描述----------Description----------

Create a BAFSet object
创建BAFSet对象


用法----------Usage----------





参数----------Arguments----------

参数:locData
A RangedData object specifying feature chromosome locations. Rownames are required to match featureNames.
指定一个RangedData对象的功能,染色体位置。 rownames需要匹配featureNames。


参数:lrr
numeric matrix of copy number data with rownames matching sampleNames and colnames matching sampleNames
拷贝数数据rownames的匹配sampleNames和colnames匹配sampleNames数字矩阵


参数:baf
numeric matrix of B-Allele Frequency data with rownames matching sampleNames and colnames matching sampleNames
数字矩阵的B等位基因频率数据相匹配sampleNames,colnames匹配sampleNames rownames


参数:pData
A data frame with rownames matching all data matrices
一个数据框rownames匹配所有的数据矩阵


参数:annotation
character, string to specify chip/platform type
字符,字符串指定芯片/平台类型


参数:universe
character, a string to specify the genome universe for locData
字符,字符串,到指定为locData的基因组宇宙


参数:...
More matrix or DataFrame objects to include in assayData slot
更多的矩阵或DataFrame的对象包括在assayData插槽


Details

详情----------Details----------

This function is the preferred method for creating a new BAFSet object.
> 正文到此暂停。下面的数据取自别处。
/-- The rows of the opcode map of R69, one constructor for each. A field `b` is the operand byte `b1`, `d` the signed
displacement of a branch, `w` the word `{b2, b1}` of a three-byte instruction. The rows with an operand stand first, in the
table's order, then those without one: Lean's compiler admits at most 244 constructors that hold fields. -/
inductive Instr where
  /-- 0x01 ORA, IndirectX (R113). -/
  | oraIzx (b : Byte)
  /-- 0x03 SLO, IndirectX (R188). -/
  | sloIzx (b : Byte)
  /-- 0x04 NOP, ZeroPage (R182). -/
  | nopZp04 (b : Byte)
  /-- 0x05 ORA, ZeroPage (R113). -/
  | oraZp (b : Byte)
  /-- 0x06 ASL, ZeroPage (R135). -/
  | aslZp (b : Byte)
  /-- 0x07 SLO, ZeroPage (R188). -/
  | sloZp (b : Byte)
  /-- 0x09 ORA, Immediate (R113). -/
  | oraImm (b : Byte)
  /-- 0x0B ANC, Immediate (R192). -/
  | ancImm0B (b : Byte)
  /-- 0x0C NOP, Absolute (R182). -/
  | nopAbs (w : Addr)
  /-- 0x0D ORA, Absolute (R113). -/
  | oraAbs (w : Addr)
  /-- 0x0E ASL, Absolute (R135). -/
  | aslAbs (w : Addr)
  /-- 0x0F SLO, Absolute (R188). -/
  | sloAbs (w : Addr)
  /-- 0x10 BPL, Relative (R154). -/
  | bpl (d : Byte)
  /-- 0x11 ORA, IndirectY (R113). -/
  | oraIzy (b : Byte)
  /-- 0x13 SLO, IndirectY (R188). -/
  | sloIzy (b : Byte)
  /-- 0x14 NOP, ZeroPageX (R182). -/
  | nopZpx14 (b : Byte)
  /-- 0x15 ORA, ZeroPageX (R113). -/
  | oraZpx (b : Byte)
  /-- 0x16 ASL, ZeroPageX (R135). -/
  | aslZpx (b : Byte)
  /-- 0x17 SLO, ZeroPageX (R188). -/
  | sloZpx (b : Byte)
  /-- 0x19 ORA, AbsoluteY (R113). -/
  | oraAby (w : Addr)
  /-- 0x1B SLO, AbsoluteY (R188). -/
  | sloAby (w : Addr)
  /-- 0x1C NOP, AbsoluteX (R182). -/
  | nopAbx1C (w : Addr)
  /-- 0x1D ORA, AbsoluteX (R113). -/
  | oraAbx (w : Addr)
  /-- 0x1E ASL, AbsoluteX (R135). -/
  | aslAbx (w : Addr)
  /-- 0x1F SLO, AbsoluteX (R188). -/
  | sloAbx (w : Addr)
  /-- 0x20 JSR, Absolute (R146). -/
  | jsr (w : Addr)
  /-- 0x21 AND, IndirectX (R112). -/
  | andIzx (b : Byte)
  /-- 0x23 RLA, IndirectX (R189). -/
  | rlaIzx (b : Byte)
  /-- 0x24 BIT, ZeroPage (R118). -/
  | bitZp (b : Byte)
  /-- 0x25 AND, ZeroPage (R112). -/
  | andZp (b : Byte)
  /-- 0x26 ROL, ZeroPage (R137). -/
  | rolZp (b : Byte)
  /-- 0x27 RLA, ZeroPage (R189). -/
  | rlaZp (b : Byte)
  /-- 0x29 AND, Immediate (R112). -/
  | andImm (b : Byte)
  /-- 0x2B ANC, Immediate (R192). -/
  | ancImm2B (b : Byte)
  /-- 0x2C BIT, Absolute (R118). -/
  | bitAbs (w : Addr)
  /-- 0x2D AND, Absolute (R112). -/
  | andAbs (w : Addr)
  /-- 0x2E ROL, Absolute (R137). -/
  | rolAbs (w : Addr)
  /-- 0x2F RLA, Absolute (R189). -/
  | rlaAbs (w : Addr)
  /-- 0x30 BMI, Relative (R153). -/
  | bmi (d : Byte)
  /-- 0x31 AND, IndirectY (R112). -/
  | andIzy (b : Byte)
  /-- 0x33 RLA, IndirectY (R189). -/
  | rlaIzy (b : Byte)
  /-- 0x34 NOP, ZeroPageX (R182). -/
  | nopZpx34 (b : Byte)
  /-- 0x35 AND, ZeroPageX (R112). -/
  | andZpx (b : Byte)
  /-- 0x36 ROL, ZeroPageX (R137). -/
  | rolZpx (b : Byte)
  /-- 0x37 RLA, ZeroPageX (R189). -/
  | rlaZpx (b : Byte)
  /-- 0x39 AND, AbsoluteY (R112). -/
  | andAby (w : Addr)
  /-- 0x3B RLA, AbsoluteY (R189). -/
  | rlaAby (w : Addr)
  /-- 0x3C NOP, AbsoluteX (R182). -/
  | nopAbx3C (w : Addr)
  /-- 0x3D AND, AbsoluteX (R112). -/
  | andAbx (w : Addr)
  /-- 0x3E ROL, AbsoluteX (R137). -/
  | rolAbx (w : Addr)
  /-- 0x3F RLA, AbsoluteX (R189). -/
  | rlaAbx (w : Addr)
  /-- 0x41 EOR, IndirectX (R114). -/
  | eorIzx (b : Byte)
  /-- 0x43 SRE, IndirectX (R190). -/
  | sreIzx (b : Byte)
  /-- 0x44 NOP, ZeroPage (R182). -/
  | nopZp44 (b : Byte)
  /-- 0x45 EOR, ZeroPage (R114). -/
  | eorZp (b : Byte)
  /-- 0x46 LSR, ZeroPage (R136). -/
  | lsrZp (b : Byte)
  /-- 0x47 SRE, ZeroPage (R190). -/
  | sreZp (b : Byte)
  /-- 0x49 EOR, Immediate (R114). -/
  | eorImm (b : Byte)
  /-- 0x4B ALR, Immediate (R193). -/
  | alrImm (b : Byte)
  /-- 0x4C JMP, Absolute (R145). -/
  | jmpAbs (w : Addr)
  /-- 0x4D EOR, Absolute (R114). -/
  | eorAbs (w : Addr)
  /-- 0x4E LSR, Absolute (R136). -/
  | lsrAbs (w : Addr)
  /-- 0x4F SRE, Absolute (R190). -/
  | sreAbs (w : Addr)
  /-- 0x50 BVC, Relative (R155). -/
  | bvc (d : Byte)
  /-- 0x51 EOR, IndirectY (R114). -/
  | eorIzy (b : Byte)
  /-- 0x53 SRE, IndirectY (R190). -/
  | sreIzy (b : Byte)
  /-- 0x54 NOP, ZeroPageX (R182). -/
  | nopZpx54 (b : Byte)
  /-- 0x55 EOR, ZeroPageX (R114). -/
  | eorZpx (b : Byte)
  /-- 0x56 LSR, ZeroPageX (R136). -/
  | lsrZpx (b : Byte)
  /-- 0x57 SRE, ZeroPageX (R190). -/
  | sreZpx (b : Byte)
  /-- 0x59 EOR, AbsoluteY (R114). -/
  | eorAby (w : Addr)
  /-- 0x5B SRE, AbsoluteY (R190). -/
  | sreAby (w : Addr)
  /-- 0x5C NOP, AbsoluteX (R182). -/
  | nopAbx5C (w : Addr)
  /-- 0x5D EOR, AbsoluteX (R114). -/
  | eorAbx (w : Addr)
  /-- 0x5E LSR, AbsoluteX (R136). -/
  | lsrAbx (w : Addr)
  /-- 0x5F SRE, AbsoluteX (R190). -/
  | sreAbx (w : Addr)
  /-- 0x61 ADC, IndirectX (R110). -/
  | adcIzx (b : Byte)
  /-- 0x63 RRA, IndirectX (R191). -/
  | rraIzx (b : Byte)
  /-- 0x64 NOP, ZeroPage (R182). -/
  | nopZp64 (b : Byte)
  /-- 0x65 ADC, ZeroPage (R110). -/
  | adcZp (b : Byte)
  /-- 0x66 ROR, ZeroPage (R138). -/
  | rorZp (b : Byte)
  /-- 0x67 RRA, ZeroPage (R191). -/
  | rraZp (b : Byte)
  /-- 0x69 ADC, Immediate (R110). -/
  | adcImm (b : Byte)
  /-- 0x6B ARR, Immediate (R194). -/
  | arrImm (b : Byte)
  /-- 0x6C JMP, Indirect (R145). -/
  | jmpInd (w : Addr)
  /-- 0x6D ADC, Absolute (R110). -/
  | adcAbs (w : Addr)
  /-- 0x6E ROR, Absolute (R138). -/
  | rorAbs (w : Addr)
  /-- 0x6F RRA, Absolute (R191). -/
  | rraAbs (w : Addr)
  /-- 0x70 BVS, Relative (R156). -/
  | bvs (d : Byte)
  /-- 0x71 ADC, IndirectY (R110). -/
  | adcIzy (b : Byte)
  /-- 0x73 RRA, IndirectY (R191). -/
  | rraIzy (b : Byte)
  /-- 0x74 NOP, ZeroPageX (R182). -/
  | nopZpx74 (b : Byte)
  /-- 0x75 ADC, ZeroPageX (R110). -/
  | adcZpx (b : Byte)
  /-- 0x76 ROR, ZeroPageX (R138). -/
  | rorZpx (b : Byte)
  /-- 0x77 RRA, ZeroPageX (R191). -/
  | rraZpx (b : Byte)
  /-- 0x79 ADC, AbsoluteY (R110). -/
  | adcAby (w : Addr)
  /-- 0x7B RRA, AbsoluteY (R191). -/
  | rraAby (w : Addr)
  /-- 0x7C NOP, AbsoluteX (R182). -/
  | nopAbx7C (w : Addr)
  /-- 0x7D ADC, AbsoluteX (R110). -/
  | adcAbx (w : Addr)
  /-- 0x7E ROR, AbsoluteX (R138). -/
  | rorAbx (w : Addr)
  /-- 0x7F RRA, AbsoluteX (R191). -/
  | rraAbx (w : Addr)
  /-- 0x80 NOP, Immediate (R182). -/
  | nopImm80 (b : Byte)
  /-- 0x81 STA, IndirectX (R83). -/
  | staIzx (b : Byte)
  /-- 0x82 NOP, Immediate (R182). -/
  | nopImm82 (b : Byte)
  /-- 0x83 SAX, IndirectX (R184). -/
  | saxIzx (b : Byte)
  /-- 0x84 STY, ZeroPage (R85). -/
  | styZp (b : Byte)
  /-- 0x85 STA, ZeroPage (R83). -/
  | staZp (b : Byte)
  /-- 0x86 STX, ZeroPage (R84). -/
  | stxZp (b : Byte)
  /-- 0x87 SAX, ZeroPage (R184). -/
  | saxZp (b : Byte)
  /-- 0x89 NOP, Immediate (R182). -/
  | nopImm89 (b : Byte)
  /-- 0x8B ANE, Immediate (R198). -/
  | aneImm (b : Byte)
  /-- 0x8C STY, Absolute (R85). -/
  | styAbs (w : Addr)
  /-- 0x8D STA, Absolute (R83). -/
  | staAbs (w : Addr)
  /-- 0x8E STX, Absolute (R84). -/
  | stxAbs (w : Addr)
  /-- 0x8F SAX, Absolute (R184). -/
  | saxAbs (w : Addr)
  /-- 0x90 BCC, Relative (R149). -/
  | bcc (d : Byte)
  /-- 0x91 STA, IndirectY (R83). -/
  | staIzy (b : Byte)
  /-- 0x93 SHA, IndirectY (R200). -/
  | shaIzy (b : Byte)
  /-- 0x94 STY, ZeroPageX (R85). -/
  | styZpx (b : Byte)
  /-- 0x95 STA, ZeroPageX (R83). -/
  | staZpx (b : Byte)
  /-- 0x96 STX, ZeroPageY (R84). -/
  | stxZpy (b : Byte)
  /-- 0x97 SAX, ZeroPageY (R184). -/
  | saxZpy (b : Byte)
  /-- 0x99 STA, AbsoluteY (R83). -/
  | staAby (w : Addr)
  /-- 0x9B TAS, AbsoluteY (R203). -/
  | tasAby (w : Addr)
  /-- 0x9C SHY, AbsoluteX (R202). -/
  | shyAbx (w : Addr)
  /-- 0x9D STA, AbsoluteX (R83). -/
  | staAbx (w : Addr)
  /-- 0x9E SHX, AbsoluteY (R201). -/
  | shxAby (w : Addr)
  /-- 0x9F SHA, AbsoluteY (R200). -/
  | shaAby (w : Addr)
  /-- 0xA0 LDY, Immediate (R82). -/
  | ldyImm (b : Byte)
  /-- 0xA1 LDA, IndirectX (R80). -/
  | ldaIzx (b : Byte)
  /-- 0xA2 LDX, Immediate (R81). -/
  | ldxImm (b : Byte)
  /-- 0xA3 LAX, IndirectX (R183). -/
  | laxIzx (b : Byte)
  /-- 0xA4 LDY, ZeroPage (R82). -/
  | ldyZp (b : Byte)
  /-- 0xA5 LDA, ZeroPage (R80). -/
  | ldaZp (b : Byte)
  /-- 0xA6 LDX, ZeroPage (R81). -/
  | ldxZp (b : Byte)
  /-- 0xA7 LAX, ZeroPage (R183). -/
  | laxZp (b : Byte)
  /-- 0xA9 LDA, Immediate (R80). -/
  | ldaImm (b : Byte)
  /-- 0xAB LXA, Immediate (R199). -/
  | lxaImm (b : Byte)
  /-- 0xAC LDY, Absolute (R82). -/
  | ldyAbs (w : Addr)
  /-- 0xAD LDA, Absolute (R80). -/
  | ldaAbs (w : Addr)
  /-- 0xAE LDX, Absolute (R81). -/
  | ldxAbs (w : Addr)
  /-- 0xAF LAX, Absolute (R183). -/
  | laxAbs (w : Addr)
  /-- 0xB0 BCS, Relative (R150). -/
  | bcs (d : Byte)
  /-- 0xB1 LDA, IndirectY (R80). -/
  | ldaIzy (b : Byte)
  /-- 0xB3 LAX, IndirectY (R183). -/
  | laxIzy (b : Byte)
  /-- 0xB4 LDY, ZeroPageX (R82). -/
  | ldyZpx (b : Byte)
  /-- 0xB5 LDA, ZeroPageX (R80). -/
  | ldaZpx (b : Byte)
  /-- 0xB6 LDX, ZeroPageY (R81). -/
  | ldxZpy (b : Byte)
  /-- 0xB7 LAX, ZeroPageY (R183). -/
  | laxZpy (b : Byte)
  /-- 0xB9 LDA, AbsoluteY (R80). -/
  | ldaAby (w : Addr)
  /-- 0xBB LAS, AbsoluteY (R196). -/
  | lasAby (w : Addr)
  /-- 0xBC LDY, AbsoluteX (R82). -/
  | ldyAbx (w : Addr)
  /-- 0xBD LDA, AbsoluteX (R80). -/
  | ldaAbx (w : Addr)
  /-- 0xBE LDX, AbsoluteY (R81). -/
  | ldxAby (w : Addr)
  /-- 0xBF LAX, AbsoluteY (R183). -/
  | laxAby (w : Addr)
  /-- 0xC0 CPY, Immediate (R117). -/
  | cpyImm (b : Byte)
  /-- 0xC1 CMP, IndirectX (R115). -/
  | cmpIzx (b : Byte)
  /-- 0xC2 NOP, Immediate (R182). -/
  | nopImmC2 (b : Byte)
  /-- 0xC3 DCP, IndirectX (R186). -/
  | dcpIzx (b : Byte)
  /-- 0xC4 CPY, ZeroPage (R117). -/
  | cpyZp (b : Byte)
  /-- 0xC5 CMP, ZeroPage (R115). -/
  | cmpZp (b : Byte)
  /-- 0xC6 DEC, ZeroPage (R120). -/
  | decZp (b : Byte)
  /-- 0xC7 DCP, ZeroPage (R186). -/
  | dcpZp (b : Byte)
  /-- 0xC9 CMP, Immediate (R115). -/
  | cmpImm (b : Byte)
  /-- 0xCB SBX, Immediate (R195). -/
  | sbxImm (b : Byte)
  /-- 0xCC CPY, Absolute (R117). -/
  | cpyAbs (w : Addr)
  /-- 0xCD CMP, Absolute (R115). -/
  | cmpAbs (w : Addr)
  /-- 0xCE DEC, Absolute (R120). -/
  | decAbs (w : Addr)
  /-- 0xCF DCP, Absolute (R186). -/
  | dcpAbs (w : Addr)
  /-- 0xD0 BNE, Relative (R152). -/
  | bne (d : Byte)
  /-- 0xD1 CMP, IndirectY (R115). -/
  | cmpIzy (b : Byte)
  /-- 0xD3 DCP, IndirectY (R186). -/
  | dcpIzy (b : Byte)
  /-- 0xD4 NOP, ZeroPageX (R182). -/
  | nopZpxD4 (b : Byte)
  /-- 0xD5 CMP, ZeroPageX (R115). -/
  | cmpZpx (b : Byte)
  /-- 0xD6 DEC, ZeroPageX (R120). -/
  | decZpx (b : Byte)
  /-- 0xD7 DCP, ZeroPageX (R186). -/
  | dcpZpx (b : Byte)
  /-- 0xD9 CMP, AbsoluteY (R115). -/
  | cmpAby (w : Addr)
  /-- 0xDB DCP, AbsoluteY (R186). -/
  | dcpAby (w : Addr)
  /-- 0xDC NOP, AbsoluteX (R182). -/
  | nopAbxDC (w : Addr)
  /-- 0xDD CMP, AbsoluteX (R115). -/
  | cmpAbx (w : Addr)
  /-- 0xDE DEC, AbsoluteX (R120). -/
  | decAbx (w : Addr)
  /-- 0xDF DCP, AbsoluteX (R186). -/
  | dcpAbx (w : Addr)
  /-- 0xE0 CPX, Immediate (R116). -/
  | cpxImm (b : Byte)
  /-- 0xE1 SBC, IndirectX (R111). -/
  | sbcIzx (b : Byte)
  /-- 0xE2 NOP, Immediate (R182). -/
  | nopImmE2 (b : Byte)
  /-- 0xE3 ISC, IndirectX (R187). -/
  | iscIzx (b : Byte)
  /-- 0xE4 CPX, ZeroPage (R116). -/
  | cpxZp (b : Byte)
  /-- 0xE5 SBC, ZeroPage (R111). -/
  | sbcZp (b : Byte)
  /-- 0xE6 INC, ZeroPage (R119). -/
  | incZp (b : Byte)
  /-- 0xE7 ISC, ZeroPage (R187). -/
  | iscZp (b : Byte)
  /-- 0xE9 SBC, Immediate (R111). -/
  | sbcImm (b : Byte)
  /-- 0xEB SBC, Immediate (R185). -/
  | sbcImmEB (b : Byte)
  /-- 0xEC CPX, Absolute (R116). -/
  | cpxAbs (w : Addr)
  /-- 0xED SBC, Absolute (R111). -/
  | sbcAbs (w : Addr)
  /-- 0xEE INC, Absolute (R119). -/
  | incAbs (w : Addr)
  /-- 0xEF ISC, Absolute (R187). -/
  | iscAbs (w : Addr)
  /-- 0xF0 BEQ, Relative (R151). -/
  | beq (d : Byte)
  /-- 0xF1 SBC, IndirectY (R111). -/
  | sbcIzy (b : Byte)
  /-- 0xF3 ISC, IndirectY (R187). -/
  | iscIzy (b : Byte)
  /-- 0xF4 NOP, ZeroPageX (R182). -/
  | nopZpxF4 (b : Byte)
  /-- 0xF5 SBC, ZeroPageX (R111). -/
  | sbcZpx (b : Byte)
  /-- 0xF6 INC, ZeroPageX (R119). -/
  | incZpx (b : Byte)
  /-- 0xF7 ISC, ZeroPageX (R187). -/
  | iscZpx (b : Byte)
  /-- 0xF9 SBC, AbsoluteY (R111). -/
  | sbcAby (w : Addr)
  /-- 0xFB ISC, AbsoluteY (R187). -/
  | iscAby (w : Addr)
  /-- 0xFC NOP, AbsoluteX (R182). -/
  | nopAbxFC (w : Addr)
  /-- 0xFD SBC, AbsoluteX (R111). -/
  | sbcAbx (w : Addr)
  /-- 0xFE INC, AbsoluteX (R119). -/
  | incAbx (w : Addr)
  /-- 0xFF ISC, AbsoluteX (R187). -/
  | iscAbx (w : Addr)
  /-- 0x00 BRK, Implied (R157). -/
  | brk
  /-- 0x02 JAM, Implied (R197). -/
  | jam02
  /-- 0x08 PHP, Implied (R101). -/
  | php
  /-- 0x0A ASL, Accumulator (R135). -/
  | aslAcc
  /-- 0x12 JAM, Implied (R197). -/
  | jam12
  /-- 0x18 CLC, Implied (R170). -/
  | clc
  /-- 0x1A NOP, Implied (R181). -/
  | nop1A
  /-- 0x22 JAM, Implied (R197). -/
  | jam22
  /-- 0x28 PLP, Implied (R103). -/
  | plp
  /-- 0x2A ROL, Accumulator (R137). -/
  | rolAcc
  /-- 0x32 JAM, Implied (R197). -/
  | jam32
  /-- 0x38 SEC, Implied (R171). -/
  | sec
  /-- 0x3A NOP, Implied (R181). -/
  | nop3A
  /-- 0x40 RTI, Implied (R158). -/
  | rti
  /-- 0x42 JAM, Implied (R197). -/
  | jam42
  /-- 0x48 PHA, Implied (R100). -/
  | pha
  /-- 0x4A LSR, Accumulator (R136). -/
  | lsrAcc
  /-- 0x52 JAM, Implied (R197). -/
  | jam52
  /-- 0x58 CLI, Implied (R172). -/
  | cli
  /-- 0x5A NOP, Implied (R181). -/
  | nop5A
  /-- 0x60 RTS, Implied (R147). -/
  | rts
  /-- 0x62 JAM, Implied (R197). -/
  | jam62
  /-- 0x68 PLA, Implied (R102). -/
  | pla
  /-- 0x6A ROR, Accumulator (R138). -/
  | rorAcc
  /-- 0x72 JAM, Implied (R197). -/
  | jam72
  /-- 0x78 SEI, Implied (R173). -/
  | sei
  /-- 0x7A NOP, Implied (R181). -/
  | nop7A
  /-- 0x88 DEY, Implied (R124). -/
  | dey
  /-- 0x8A TXA, Implied (R88). -/
  | txa
  /-- 0x92 JAM, Implied (R197). -/
  | jam92
  /-- 0x98 TYA, Implied (R89). -/
  | tya
  /-- 0x9A TXS, Implied (R91). -/
  | txs
  /-- 0xA8 TAY, Implied (R87). -/
  | tay
  /-- 0xAA TAX, Implied (R86). -/
  | tax
  /-- 0xB2 JAM, Implied (R197). -/
  | jamB2
  /-- 0xB8 CLV, Implied (R176). -/
  | clv
  /-- 0xBA TSX, Implied (R90). -/
  | tsx
  /-- 0xC8 INY, Implied (R122). -/
  | iny
  /-- 0xCA DEX, Implied (R123). -/
  | dex
  /-- 0xD2 JAM, Implied (R197). -/
  | jamD2
  /-- 0xD8 CLD, Implied (R174). -/
  | cld
  /-- 0xDA NOP, Implied (R181). -/
  | nopDA
  /-- 0xE8 INX, Implied (R121). -/
  | inx
  /-- 0xEA NOP, Implied (R177). -/
  | nop
  /-- 0xF2 JAM, Implied (R197). -/
  | jamF2
  /-- 0xF8 SED, Implied (R175). -/
  | sed
  /-- 0xFA NOP, Implied (R181). -/
  | nopFA
  deriving DecidableEq, Repr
Users are generally discouraged from calling "new" directly. This BAFSet function enforces the requirement for "lrr" and "baf" matrices.  These and any other "..." arguments will become part of the assayData slot of the resulting object. "..." can be matrices or DataFrame objects (from the IRanges package). This function passes control to the "initGenoSet" method which performs argument checking including dimname matching among relevant slots and sets everything to genome order. Genome order can be disrupted by "[" or "[[" calls and will be checked by methods that
此功能是为创建新BAFSet对象的首选方法。用户一般都称“新”,直接从气馁。这BAFSet功能执行“LRR”和“BAF”矩阵的要求。这些和任何其他“...”参数将成为生成的对象assayData槽的一部分。 “......”可以是矩阵或(从IRanges包)DataFrame对象。此功能将控制权交给了的“initGenoSet”的方法执行参数检查,包括dimname有关插槽之间的匹配和设置的基因顺序的一切。基因组的顺序可以打乱了“[”或“[”检测将由检查方法


值----------Value----------

A BAFSet object
一个BAFSet对象


作者(S)----------Author(s)----------


Peter M. Haverty



参见----------See Also----------

bafset-class, genoset-class
bafset级,genoset级


举例----------Examples----------


probe.names = letters[1:10]
locData.rd = RangedData(ranges=IRanges(start=c(1,4,3,2,5:10),width=1,names=probe.names),space=c(rep("chr1",4),rep("chr3",2),rep("chrX",4)),universe="hg18")
bs = BAFSet(
locData=locData.rd,
lrr=matrix(1:30,nrow=10,ncol=3,dimnames=list(probe.names,test.sample.names)),
baf=matrix(31:60,nrow=10,ncol=3,dimnames=list(probe.names,test.sample.names)),
pData=data.frame(matrix(LETTERS[1:15],nrow=3,ncol=5,dimnames=list(test.sample.names,letters[1:5]))),
annotation="SNP6"

转载请注明:出自 生物统计家园网(http://www.biostatistic.net)。


注:
注1:为了方便大家学习,本文档为生物统计家园网机器人LoveR翻译而成,仅供个人R语言学习参考使用,生物统计家园保留版权。
注2:由于是机器人自动翻译,难免有不准确之处,使用时仔细对照中、英文内容进行反复理解,可以帮助R语言的学习。
注3:如遇到不准确之处,请在本贴的后面进行回帖,我们会逐渐进行修订。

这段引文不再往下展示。